Linnet, returning Deirdre’s empty porridge bowl to the kitchen a while later, told the cook what
she had seen. It took less than half the day for Selene to hear of it. She came to the evening meal hard eyed and icy tongued.
“I hear you are sleeping with my husband,” she hissed, stalking past Arianna on her way to the high table. “Have a care that he doesn’t get you with child, too.”

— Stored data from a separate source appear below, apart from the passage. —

-- ==== Sys2Proof/Machine/EncodeFamily.lean ====
section
/-! DEFINITION. The encode commands ENC_STD and ENC_URL: their acceptance (R122, R123) and their completion (R131). -/

namespace Sys2Proof.Machine

/-- `complete_encode(a)` (R131) on the block `b`, with `d` draws taken before it. -/
def completeEncode (p : Config.Params) (a : Alphabet) (b : BlockState) (d : Nat) : BlockState × Nat :=
  let n := b.srcLen.toNat
  if n > p.srcDepth then (b.opError .lenRange 0, d)
  else if encodedLength n > p.dstDepth then (b.opError .dstOverflow 0, d)
  else
    let (data, d') := rdRange b.src 0 n d
    (b.succeed (encodeText a data), d')

/-- ENC_STD (R122): acceptance with OP_L <- 0, ALPH_L <- 0; ignored while busy. -/
def execEncStd (s : State) : Result := answerWrite (BlockState.accept false .std) s

/-- ENC_URL (R123): acceptance with OP_L <- 0, ALPH_L <- 1; ignored while busy. -/
def execEncUrl (s : State) : Result := answerWrite (BlockState.accept false .url) s

end Sys2Proof.Machine
end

“You misunderstood,” Arianna cried, knowing well what the latest gossip was, for Blanche had warned her. “We are friends, no more.”
“So were we friends, you and I. Once.” Selene took in Reynaud, standing close behind Arianna. “First a cripple, then another woman’s husband. You are rising in the world with each lover, Arianna. Will it be Guy next, while Meredith’s belly is big?” Selene swept toward the dais and her chair, leaving Arianna too shocked to make any response.
“The woman is filled with poison,” Reynaud said. “Everyone here has felt it, even Guy. No one will believe that accusation, Arianna. Come, let’s eat. Pretend she never said a word. That’s the best way to pay her back. Don’t let her see it if she’s hurt you.”
But someone carried the tale of Selene’s cruel attack on Arianna to Thomas, who had come to the hall too late to hear it for himself.
“She will not speak so to you again,” he promised Arianna after the meal was done and the lower tables were being folded up and put away. “I’ll beat her if I must, or lock her in her room till her temper improves. And she shall apologize to you before everyone who was here when she spoke those slanderous words.” He took a purposeful step toward the place where Selene still sat on the dais.
“Don’t make her do that, it will only upset her more,” Arianna exclaimed, catching at his arm to hold him back. “Can’t you see she’s not well? Treat her gently. She will be better once the child is born.”
“You are far more generous than she.” His attention suddenly caught by a burst of laughter in the center of the hall, Thomas glanced at a group of younger knights and ladies gathered there. “What, are they going to dance? Good, you shall dance with me.”